We've made it to double digits! Welcome to Day #10 of the Fabric Printing at Home Blog Tour!
Today it's off to Deborah Boschert's blog. Deborah is a fellow member of The Printed Fabric Bee. I always enjoy seeing her approach to each month's fabric...she is also fond of using simple materials to create beautiful fabric designs.
Deborah Boschert is a fiber artist living in the Dallas area. She loves to incorporate words, sheer layers, hand embroidery, surface design and found objects in her art quilts. Her work is published in many books and magazines and in many international quilt exhibits. Deborah has lived in twelve states and takes inspiration from the variety of places she’s lived and people she’s known. She is always seeking creative spirit, new ideas and a great cuppa coffee. Read about her life and art on her blog DeborahsJournal.blogspot.com and check out her art quilts at www.deborahsstudio.com
Stop by Deborah's blog today and leave a comment for a chance to win a copy of Fabric Printing at Home.
TIP: Make a Record of Your Printing Explorations
Here are some quick tips I used when exploring the materials in Chapter 2: Kitchen Textures and Found Object Printing in Fabric Printing at Home.

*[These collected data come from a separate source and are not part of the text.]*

/-- Entry, body and release targets, and what a recompute's result does. The diameter by interpolation between the stations (R96); the body
target by the ten steps, each percentage truncated toward zero (R97 to R100); the entry target by steps 9 and 10 (R101); all lie within the
clamp. A result closer to the aim than the dead band is dropped unless its cause always acts, and one for an arm whose flow state is a LIFT
is not taken (R103, R104); any other becomes the arm's target, raises the record's maximum target, and by the table of R104 enters a CHARGE,
replaces the waiting one in its place, elevated if a raised class finds its limit reached (R140, R141), retargets the move or vents; a held
arm takes the target only (R106), an equal result nothing more. -/
def Obligations.TargetsFollowTheTenStepsAndActOnTheArm : Prop :=
  (∀ (stations pre post : List Station) (p p' : Station) (x : Int),
    (stations = p :: post → x ≤ p.distance → diameterAt stations x = p.diameter)
      ∧ (stations = pre ++ [p] → strictlyRising stations = true → (p.distance : Int) ≤ x →
        diameterAt stations x = p.diameter)
      ∧ (stations = pre ++ p :: p' :: post → strictlyRising stations = true → (p.distance : Int) < x → x ≤ p'.distance →
        diameterAt stations x = p.diameter
          + (((p'.diameter : Int) - p.diameter) * (x - p.distance)).tdiv ((p'.distance : Int) - p.distance)))
  ∧ (∀ (s : State) (a : ArmId) (row : SpeciesRow) (c : TempClass) (q : Record)
      (x d x' butt top upper lower v3 v4 v5 v6 v7 v8 v9 : Int) (base factor : Nat),
    x = posDiff s.feed.position q.head - s.geometry.toolPlane (rotorOf a) → d = diameterAt q.stations x →
    [row.band0, row.band1, row.band2, row.band3, row.band4, row.band5][
      ([s.geometry.band1, s.geometry.band2, s.geometry.band3, s.geometry.band4, s.geometry.band5].filter
        fun (b : Nat) => decide ((b : Int) ≤ d)).length]? = some base →
    x' = max 0 (min x ((q.working : Int) - 1)) →
    butt = (if q.orientation = .buttFirst then x' else (q.working : Int) - x' - 1) →
    top = (if q.orientation = .buttFirst then (q.working : Int) - x' - 1 else x') →
    factor = (if butt < row.buttLength then row.buttFactor else if top < row.topLength then row.topFactor else 100) →
    v3 = ((base : Int) * factor).tdiv 100 →
    v4 = (if c = .frozen then v3 + row.frozenAdd else v3) →
    v5 = v4 + (if c = .frozen then row.trimFrozen else row.trimThawed) * row.trimStep →
    v6 = (if rotorOf a = .r2 then (v5 * row.rotor2Share).tdiv 100 else v5) →
    v7 = (v6 * 5).tdiv (max (s.activeCount (rotorOf a)) 3 : Nat) →
    v8 = (if (s.arm a).relief then v7 - row.reliefStep else v7) →
    v9 = (if s.feed.motion = .standstill then min v8 s.geometry.stallPressure else v8) →
    upper = min (row.maximum : Int) s.geometry.machineMax → lower = min (row.minimum : Int) upper →
    (s.bodyTarget a row c q : Int) = max lower (min v9 upper)
      ∧ (s.entryTarget row : Int) =
        max lower (min (if s.feed.motion = .standstill then min (row.entry : Int) s.geometry.stallPressure else row.entry) upper)
      ∧ lower ≤ s.bodyTarget a row c q ∧ (s.bodyTarget a row c q : Int) ≤ upper
      ∧ lower ≤ s.entryTarget row ∧ (s.entryTarget row : Int) ≤ upper
      ∧ releaseTarget s.geometry = min s.geometry.releasePressure s.geometry.machineMax)
  ∧ ∀ (s t : State) (a : ArmId) (q : Record) (deadBand v : Nat) (forced : Bool) (cls : FlowClass),
    t = s.deliver a q deadBand v forced cls →
    (((s.arm a).isLifting = true ∨ forced = false ∧ ((v : Int) - (s.arm a).aim).natAbs < deadBand) → t = s)
      ∧ ((s.arm a).isLifting = false → (forced = true ∨ deadBand ≤ ((v : Int) - (s.arm a).aim).natAbs) →
        (t.arm a).target = v ∧ (t.arm a).state = (s.arm a).state ∧ (∀ b, b ≠ a → t.arm b = s.arm b)
          ∧ t.withoutFlow = s.withoutFlow ∧ t.ram = s.ram
          ∧ t.queue = s.queue.map (fun x => if x.tag = q.tag then
              x.updView (rotorOf a) fun w => { w with maxTarget := max w.maxTarget v } else x)
          ∧ ((s.ventHeld a = true ∨ v = (s.arm a).aim) → t.arm a = { s.arm a with target := v } ∧ t.arbiter = s.arbiter)
          ∧ (s.ventHeld a = false → v ≠ (s.arm a).aim →
            ((s.arm a).flow = .idle → (s.arm a).commanded < v →
              t.arm a = { s.arm a with target := v, flow := .waiting ⟨.charge, v, cls, false⟩ }
                ∧ t.arbiter = { s.arbiter with wait := s.arbiter.wait ++ [⟨a, s.now, false⟩] })
            ∧ (∀ x, (s.arm a).flow = .waiting x → (x.value < v ∨ (s.arm a).commanded < v) →
              t.arm a = { s.arm a with
                  target := v
                  flow := .waiting { x with value := v, cls := if x.cls.rank ≤ cls.rank then x.cls else cls } }
                ∧ t.arbiter.inFlight = s.arbiter.inFlight
                ∧ t.arbiter.wait.map (fun e => (e.arm, e.entered)) = s.arbiter.wait.map (fun e => (e.arm, e.entered))
                ∧ t.arbiter.wait.map (fun e => e.elevated) = s.arbiter.wait.map (fun e => e.elevated || (decide (e.arm = a)
                  && decide (cls.rank < x.cls.rank) && match fairnessLimit s.geometry cls with
                    | some limit => decide (limit ≤ s.now - e.entered)
                    | none => false)))
            ∧ (∀ x g w, (s.arm a).flow = .inFlight x g w → x.value < v →
              t.arm a = { s.arm a with
                  target := v
                  flow := .inFlight { x with value := v } g w
                  commanded := v
                  valve := .charge v
                  settled := false }
                ∧ t.arbiter = s.arbiter)
            ∧ (((s.arm a).flow = .idle ∧ v < (s.arm a).commanded
                ∨ (∃ x, (s.arm a).flow = .waiting x ∧ v < x.value ∧ v ≤ (s.arm a).commanded)
                ∨ ∃ x g w, (s.arm a).flow = .inFlight x g w ∧ v < x.value) →
              t.arm a = { s.arm a with
                  target := v
                  flow := .idle
                  commanded := min (s.arm a).commanded v
                  valve := .vent (min (s.arm a).commanded v)
                  vents := min ((s.arm a).vents + 1) 255 }
                ∧ t.arbiter.wait = (s.arbiter.wait.filter fun e => e.arm != a)
                ∧ t.arbiter.inFlight = s.arbiter.inFlight.filter fun b => b != a)))

/-- A settled report completes the arm's move and frees its slot: a CHARGE counts and the arm stays as it is, a LIFT opens the arm, and with
no current record and the latch clear sends it to STANDBY with the park timer restarted; without a move it changes nothing (R77, R117,
R120, R145). The arbiter then grants what the freed slot allows (R144): every other arm has only been granted. -/
def Obligations.SettledReportCompletesTheMove : Prop :=
  ∀ (s : State) (a : ArmId), s.running →
    ((s.arm a).flow.isInFlight = false → Reaches (.moveComplete a) s s)
      ∧ ∀ v g w, (s.arm a).flow = .inFlight v g w →
        (v.kind = .charge → Answers (.moveComplete a) s fun t =>
            t.arm a = { s.arm a with flow := .idle, settled := true, charges := min ((s.arm a).charges + 1) 255 }
              ∧ a ∉ t.arbiter.inFlight ∧ t.withoutFlow = s.withoutFlow ∧ TicketFramesKept s t ∧ ∀ b, b ≠ a → GrantedOnly s t b)
          ∧ (v.kind = .lift → ((s.current? (rotorOf a)).isSome = true ∨ s.latch = true) →
            Answers (.moveComplete a) s fun t =>
              t.arm a = { s.arm a with flow := .idle, settled := true, state := .opened }
                ∧ a ∉ t.arbiter.inFlight ∧ t.withoutFlow = s.withoutFlow ∧ TicketFramesKept s t ∧ ∀ b, b ≠ a → GrantedOnly s t b)
          ∧ (v.kind = .lift → s.current? (rotorOf a) = none → s.latch = false →
            Answers (.moveComplete a) s fun t =>
              (t.arm a).state = .standby ∧ (t.arm a).tag = none ∧ (t.arm a).flow = .idle ∧ a ∉ t.arbiter.inFlight
                ∧ (t.rotor (rotorOf a)).park = some (s.now + s.geometry.parkDelay) ∧ TicketFramesKept s t
                ∧ ∀ b, b ≠ a → GrantedOnly s t b)
          ∧ ∀ release : Nat, release = min s.geometry.releasePressure s.geometry.machineMax → ∀ u : State,
            u = { s with arbiter := { s.arbiter with
              wait := s.arbiter.wait.filter fun e => e.arm != a
              inFlight := s.arbiter.inFlight.filter fun b => b != a } } →
            (v.kind = .charge → Reaches (.moveComplete a) s (u.setArm a { s.arm a with
                flow := .idle, settled := true, charges := min ((s.arm a).charges + 1) 255 }).arbitrate)
              ∧ (v.kind = .lift → ((s.current? (rotorOf a)).isSome = true ∨ s.latch = true) →
                Reaches (.moveComplete a) s
                  (u.setArm a { s.arm a with flow := .idle, settled := true, state := .opened }).arbitrate)
              ∧ (v.kind = .lift → s.current? (rotorOf a) = none → s.latch = false →
                Reaches (.moveComplete a) s ((u.setArm a { s.arm a with
                  flow := .idle
                  settled := true
                  state := .standby
                  tag := none
                  target := release
                  commanded := min (s.arm a).commanded release
                  valve := .vent (min (s.arm a).commanded release)
                  vents := min ((s.arm a).vents + 1) 255 }).setRotor (rotorOf a)
                    { s.rotor (rotorOf a) with park := some (s.now + s.geometry.parkDelay) }).arbitrate)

- There were so many choices and layering possibilities using flat kitchen textures (such as shelf liner, textured placemats, gripper pads and netted bags), that I found the best way to keep track was to make a series of samplers testing them out. On each sampler, I wrote notes with a permanent marker to remind me which texture I used and the order in which I layered them.
- I also "took an inventory" of all the found objects I printed (e.g. bottle caps, batteries, pencil erasers, kitchen utensils). I took a close look at each object and asked myself, "Can I print with the top, bottom or sides of it? Can I roll it across the fabric? Is one part of the object more visually interesting than another?"

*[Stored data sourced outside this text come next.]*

/-! ### setRow -/

@[simp] theorem State.pending_setRow (s : State) (k : Nat) (x : SpeciesRow) :
    (s.setRow k x).pending = s.pending := by unfold State.setRow; split <;> rfl
@[simp] theorem State.free_setRow (s : State) (k : Nat) (x : SpeciesRow) :
    (s.setRow k x).free = s.free := by unfold State.setRow; split <;> rfl
@[simp] theorem State.now_setRow (s : State) (k : Nat) (x : SpeciesRow) :
    (s.setRow k x).now = s.now := by unfold State.setRow; split <;> rfl
@[simp] theorem State.pins_setRow (s : State) (k : Nat) (x : SpeciesRow) :
    (s.setRow k x).pins = s.pins := by unfold State.setRow; split <;> rfl
@[simp] theorem State.resetHeld_setRow (s : State) (k : Nat) (x : SpeciesRow) :
    (s.setRow k x).resetHeld = s.resetHeld := by unfold State.setRow; split <;> rfl
@[simp] theorem State.resetPower_setRow (s : State) (k : Nat) (x : SpeciesRow) :
    (s.setRow k x).resetPower = s.resetPower := by unfold State.setRow; split <;> rfl
@[simp] theorem State.resetCause_setRow (s : State) (k : Nat) (x : SpeciesRow) :
    (s.setRow k x).resetCause = s.resetCause := by unfold State.setRow; split <;> rfl
@[simp] theorem State.feed_setRow (s : State) (k : Nat) (x : SpeciesRow) :
    (s.setRow k x).feed = s.feed := by unfold State.setRow; split <;> rfl
@[simp] theorem State.geometry_setRow (s : State) (k : Nat) (x : SpeciesRow) :
    (s.setRow k x).geometry = s.geometry := by unfold State.setRow; split <;> rfl
@[simp] theorem State.geometryValid_setRow (s : State) (k : Nat) (x : SpeciesRow) :
    (s.setRow k x).geometryValid = s.geometryValid := by unfold State.setRow; split <;> rfl
@[simp] theorem State.manifest_setRow (s : State) (k : Nat) (x : SpeciesRow) :
    (s.setRow k x).manifest = s.manifest := by unfold State.setRow; split <;> rfl
@[simp] theorem State.counters_setRow (s : State) (k : Nat) (x : SpeciesRow) :
    (s.setRow k x).counters = s.counters := by unfold State.setRow; split <;> rfl
@[simp] theorem State.temp_setRow (s : State) (k : Nat) (x : SpeciesRow) :
    (s.setRow k x).temp = s.temp := by unfold State.setRow; split <;> rfl
@[simp] theorem State.queue_setRow (s : State) (k : Nat) (x : SpeciesRow) :
    (s.setRow k x).queue = s.queue := by unfold State.setRow; split <;> rfl
@[simp] theorem State.arms_setRow (s : State) (k : Nat) (x : SpeciesRow) :
    (s.setRow k x).arms = s.arms := by unfold State.setRow; split <;> rfl
@[simp] theorem State.arbiter_setRow (s : State) (k : Nat) (x : SpeciesRow) :
    (s.setRow k x).arbiter = s.arbiter := by unfold State.setRow; split <;> rfl
@[simp] theorem State.rotor1_setRow (s : State) (k : Nat) (x : SpeciesRow) :
    (s.setRow k x).rotor1 = s.rotor1 := by unfold State.setRow; split <;> rfl
@[simp] theorem State.rotor2_setRow (s : State) (k : Nat) (x : SpeciesRow) :
    (s.setRow k x).rotor2 = s.rotor2 := by unfold State.setRow; split <;> rfl
@[simp] theorem State.supply_setRow (s : State) (k : Nat) (x : SpeciesRow) :
    (s.setRow k x).supply = s.supply := by unfold State.setRow; split <;> rfl
@[simp] theorem State.holds_setRow (s : State) (k : Nat) (x : SpeciesRow) :
    (s.setRow k x).holds = s.holds := by unfold State.setRow; split <;> rfl
@[simp] theorem State.latch_setRow (s : State) (k : Nat) (x : SpeciesRow) :
    (s.setRow k x).latch = s.latch := by unfold State.setRow; split <;> rfl
@[simp] theorem State.quality_setRow (s : State) (k : Nat) (x : SpeciesRow) :
    (s.setRow k x).quality = s.quality := by unfold State.setRow; split <;> rfl
@[simp] theorem State.mode_setRow (s : State) (k : Nat) (x : SpeciesRow) :
    (s.setRow k x).mode = s.mode := by unfold State.setRow; split <;> rfl
@[simp] theorem State.modeRefused_setRow (s : State) (k : Nat) (x : SpeciesRow) :
    (s.setRow k x).modeRefused = s.modeRefused := by unfold State.setRow; split <;> rfl
@[simp] theorem State.cfg_setRow (s : State) (k : Nat) (x : SpeciesRow) :
    (s.setRow k x).cfg = s.cfg := by unfold State.setRow; split <;> rfl
@[simp] theorem State.cause_setRow (s : State) (k : Nat) (x : SpeciesRow) :
    (s.setRow k x).cause = s.cause := by unfold State.setRow; split <;> rfl
@[simp] theorem State.enable_setRow (s : State) (k : Nat) (x : SpeciesRow) :
    (s.setRow k x).enable = s.enable := by unfold State.setRow; split <;> rfl
@[simp] theorem State.ram_setRow (s : State) (k : Nat) (x : SpeciesRow) :
    (s.setRow k x).ram = s.ram := by unfold State.setRow; split <;> rfl
@[simp] theorem State.eeprom_setRow (s : State) (k : Nat) (x : SpeciesRow) :
    (s.setRow k x).eeprom = s.eeprom := by unfold State.setRow; split <;> rfl

/-! ### writeFrame -/

@[simp] theorem State.pending_writeFrame (s : State) (f k : Nat) (bs : List Byte) :
    (s.writeFrame f k bs).pending = s.pending := rfl
@[simp] theorem State.free_writeFrame (s : State) (f k : Nat) (bs : List Byte) : (s.writeFrame f k bs).free = s.free := rfl
@[simp] theorem State.now_writeFrame (s : State) (f k : Nat) (bs : List Byte) : (s.writeFrame f k bs).now = s.now := rfl
@[simp] theorem State.pins_writeFrame (s : State) (f k : Nat) (bs : List Byte) : (s.writeFrame f k bs).pins = s.pins := rfl
@[simp] theorem State.resetHeld_writeFrame (s : State) (f k : Nat) (bs : List Byte) :
    (s.writeFrame f k bs).resetHeld = s.resetHeld := rfl
@[simp] theorem State.resetPower_writeFrame (s : State) (f k : Nat) (bs : List Byte) :
    (s.writeFrame f k bs).resetPower = s.resetPower := rfl
@[simp] theorem State.resetCause_writeFrame (s : State) (f k : Nat) (bs : List Byte) :
    (s.writeFrame f k bs).resetCause = s.resetCause := rfl
@[simp] theorem State.feed_writeFrame (s : State) (f k : Nat) (bs : List Byte) : (s.writeFrame f k bs).feed = s.feed := rfl
@[simp] theorem State.geometry_writeFrame (s : State) (f k : Nat) (bs : List Byte) :
    (s.writeFrame f k bs).geometry = s.geometry := rfl
@[simp] theorem State.geometryValid_writeFrame (s : State) (f k : Nat) (bs : List Byte) :
    (s.writeFrame f k bs).geometryValid = s.geometryValid := rfl
@[simp] theorem State.species_writeFrame (s : State) (f k : Nat) (bs : List Byte) :
    (s.writeFrame f k bs).species = s.species := rfl
@[simp] theorem State.manifest_writeFrame (s : State) (f k : Nat) (bs : List Byte) :
    (s.writeFrame f k bs).manifest = s.manifest := rfl
@[simp] theorem State.counters_writeFrame (s : State) (f k : Nat) (bs : List Byte) :
    (s.writeFrame f k bs).counters = s.counters := rfl
@[simp] theorem State.temp_writeFrame (s : State) (f k : Nat) (bs : List Byte) : (s.writeFrame f k bs).temp = s.temp := rfl
@[simp] theorem State.queue_writeFrame (s : State) (f k : Nat) (bs : List Byte) : (s.writeFrame f k bs).queue = s.queue := rfl
@[simp] theorem State.arms_writeFrame (s : State) (f k : Nat) (bs : List Byte) : (s.writeFrame f k bs).arms = s.arms := rfl
@[simp] theorem State.arbiter_writeFrame (s : State) (f k : Nat) (bs : List Byte) :
    (s.writeFrame f k bs).arbiter = s.arbiter := rfl
@[simp] theorem State.rotor1_writeFrame (s : State) (f k : Nat) (bs : List Byte) : (s.writeFrame f k bs).rotor1 = s.rotor1 := rfl
@[simp] theorem State.rotor2_writeFrame (s : State) (f k : Nat) (bs : List Byte) : (s.writeFrame f k bs).rotor2 = s.rotor2 := rfl
@[simp] theorem State.supply_writeFrame (s : State) (f k : Nat) (bs : List Byte) : (s.writeFrame f k bs).supply = s.supply := rfl
@[simp] theorem State.holds_writeFrame (s : State) (f k : Nat) (bs : List Byte) : (s.writeFrame f k bs).holds = s.holds := rfl
@[simp] theorem State.latch_writeFrame (s : State) (f k : Nat) (bs : List Byte) : (s.writeFrame f k bs).latch = s.latch := rfl
@[simp] theorem State.quality_writeFrame (s : State) (f k : Nat) (bs : List Byte) :
    (s.writeFrame f k bs).quality = s.quality := rfl
@[simp] theorem State.mode_writeFrame (s : State) (f k : Nat) (bs : List Byte) : (s.writeFrame f k bs).mode = s.mode := rfl
@[simp] theorem State.modeRefused_writeFrame (s : State) (f k : Nat) (bs : List Byte) :
    (s.writeFrame f k bs).modeRefused = s.modeRefused := rfl
@[simp] theorem State.cfg_writeFrame (s : State) (f k : Nat) (bs : List Byte) : (s.writeFrame f k bs).cfg = s.cfg := rfl
@[simp] theorem State.cause_writeFrame (s : State) (f k : Nat) (bs : List Byte) : (s.writeFrame f k bs).cause = s.cause := rfl
@[simp] theorem State.enable_writeFrame (s : State) (f k : Nat) (bs : List Byte) : (s.writeFrame f k bs).enable = s.enable := rfl
@[simp] theorem State.ram_writeFrame (s : State) (f k : Nat) (bs : List Byte) :
    (s.writeFrame f k bs).ram = s.ram.writeBytes (frameAddr f k) bs := rfl
@[simp] theorem State.eeprom_writeFrame (s : State) (f k : Nat) (bs : List Byte) : (s.writeFrame f k bs).eeprom = s.eeprom := rfl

Today's giveaway is (2) Pigma Micron Archival Marking Pens. These pens are great for making notes on your inventory samplers or adding a finishing touch to a fabric design. Leave a comment for a chance to win. I will choose a winner at 11:00 PM Eastern USA time. Check tomorrow's post to see if you are the winner. Your comment also enters you in the final drawing on February 15 for a free copy of Fabric Printing at Home: Quick and Easy Fabric Design Using Fresh Produce and Found Objects.
And now for the winner of yesterday's giveaway (disappearing ink marking pen)...congratulations to Mary Ann of Blue Sky Dreaming ! Please email me with your contact information (email@example.com) so I can send off your prize.
Tomorrow the tour stops at Lynda Heines. Lynda is an accomplished writer and fabric designer, I look forward to introducing you to her tomorrow.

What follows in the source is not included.